-- Records for the task follows --

theorem test_hyp_ReachableStatesMeetR41 : ∃ t, run 3 { State.reset with script := [linePrep, lineHash] } = .next t ∧
    t.engine.prepOk = true := by
  have h : step { State.reset with script := [linePrep, lineHash] } = .next
      ⟨{ quiet with hdr := windowBytes Config.params [], prepOk := true }, [lineHash], [.ok]⟩ := rfl
  have hs : Engine.start Config.params { quiet with hdr := windowBytes Config.params [], prepOk := true } =
      Engine.raise .invalidInput { quiet with hdr := windowBytes Config.params [], prepOk := true } := by
    have := Config.params.four_le_hdrBytes
    rw [Engine.start, if_pos]
    change 0 < _
    omega
  have h' : step ⟨{ quiet with hdr := windowBytes Config.params [], prepOk := true }, [lineHash], [.ok]⟩ = .next
      ⟨Engine.raise .invalidInput { quiet with hdr := windowBytes Config.params [], prepOk := true }, [], [.ok, .ok]⟩ := by
    rw [← hs]; rfl
  refine ⟨⟨Engine.raise .invalidInput { quiet with hdr := windowBytes Config.params [], prepOk := true }, [], [.ok, .ok]⟩,
    ?_, rfl⟩
  simp only [run, Host.Core.run, Sys2Proof.core, h, h']
  rfl

theorem test_hyp_StepKeepsRunCorrect : ∃ t, (machine ready [lineHash]).engine.Inv Config.params ∧
    (machine ready [lineHash]).engine.RunCorrect Config.params ∧ step (machine ready [lineHash]) = .next t :=
  ⟨_, ready_inv, ready_runCorrect, rfl⟩

theorem test_hyp_RunComputesKpow : (machine ready [lineHash]).engine.Inv Config.params ∧
    (machine ready [lineHash]).engine.phase = .idle ∧
    Config.params.hdrBytes ≤ (machine ready [lineHash]).engine.hdrLen.toNat ∧
    (machine ready [lineHash]).script = [lineHash] := ⟨ready_inv, rfl, ready_long, rfl⟩

theorem test_hyp_ReorderLoopReverses : (machine (reordering 0)).engine.phase = .reorder ∧
    (machine (reordering 0)).engine.chunk = 0 ∧ (machine (reordering 0)).engine.sp1 = some zeroPad ∧
    zeroPad.length = Config.params.psz ∧ (machine (reordering 0)).script = [] :=
  ⟨rfl, rfl, rfl, List.length_replicate .., rfl⟩

theorem test_hyp_RunIgnoresWorkWindow : ∃ s t u : State, s.script = u.script ∧
    u.engine = { s.engine with work := u.engine.work, workLen := u.engine.workLen } ∧ s.engine.work ≠ u.engine.work ∧
    s.engine.phase.busy = true ∧ step s = .next t :=
  ⟨machine (reordering 9) [linePrep], _, machine { reordering 9 with work := [(0x40000, 1)], workLen := 4 } [linePrep],
    rfl, rfl, by simp [machine, reordering, ready, quiet], rfl, rfl⟩

theorem test_hyp_RevReversesChunks : zeroPad.length = Config.params.psz ∧
    ∃ P : Params, P.krate = 1 ∧ (0 :: List.replicate 545 7 : List Byte).length = P.psz :=
  ⟨List.length_replicate .., { toy .rate .le with kratePred := 0 }, rfl, by
    rw [List.length_cons, List.length_replicate]; rfl⟩

theorem test_hyp_ParametersMeetConstraints : ∀ r ∈ ([(1, 546), (4, 4), (480, 262080), (480, 480)] : List (Nat × Nat)),
    1 ≤ r.1 ∧ r.1 ≤ 480 ∧ (r.2 = 546 * r.1 ∨ r.2 = r.1) ∧ 4 ≤ r.2 := by decide

theorem test_hyp_SpongeSeesOnlyItsInput : ∀ k, 8 * k < 16 → ([1, 2, 3] : List Byte)[k]? = ([1, 2, 9] : List Byte)[k]? := by
  intro k h
  have : k = 0 ∨ k = 1 := by omega
  rcases this with rfl | rfl <;> rfl
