-- ==== Sys2Proof/Word.lean ====
section
/-! DEFINITION. The word types of CIFE: the widths that 00_scope.md rules R5 and R6 and 10_state.md
rule R36 fix. Bit 0 of every bit vector is the least significant bit (rule R6). -/

namespace Sys2Proof

/-- `u8`: one color channel or one frame byte (rules R5, R6). -/
abbrev Byte := BitVec 8

/-- A 32-bit register word, `REG_W` of rule R5: what one host access carries. -/
abbrev Word := BitVec 32

/-- `u24`: a packed color `0xRRGGBB` (rules R9, R24). -/
abbrev Rgb := BitVec 24

/-- The largest legal `STEP_W` (rule R5: legal 1..24). -/
abbrev stepWMax : Nat := 24

/-- Storage of STEP and TOTAL at the largest legal `STEP_W`. The register holds `STEP_W` bits; the bits
above are zero in every reachable state (`Safety.lean`, `State.StepFieldsFit`). -/
abbrev StepVal := BitVec 24

/-- `u4`: the four sticky flags, or a cause code (rule R36). -/
abbrev Nibble := BitVec 4

/-- The host access word of 30_encoding.md rule R71, 43 bits. -/
abbrev Haw := BitVec 43

/-- The frame: exactly `FRAME_BYTES` = 12 bytes, byte 0 first (rules R5, R29, R141). -/
abbrev Frame := Vector Byte 12

end Sys2Proof
end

-- Records for the task concluded --

**Brief**.
All that is wanted is a faithful reproduction of the line above with "bits; the bits", the line with "abbrev Haw := BitVec 43", and every line in between.

**Task output**.
/-- Storage of STEP and TOTAL at the largest legal `STEP_W`. The register holds `STEP_W` bits; the bits
above are zero in every reachable state (`Safety.lean`, `State.StepFieldsFit`). -/
abbrev StepVal := BitVec 24

/-- `u4`: the four sticky flags, or a cause code (rule R36). -/
abbrev Nibble := BitVec 4

/-- The host access word of 30_encoding.md rule R71, 43 bits. -/
abbrev Haw := BitVec 43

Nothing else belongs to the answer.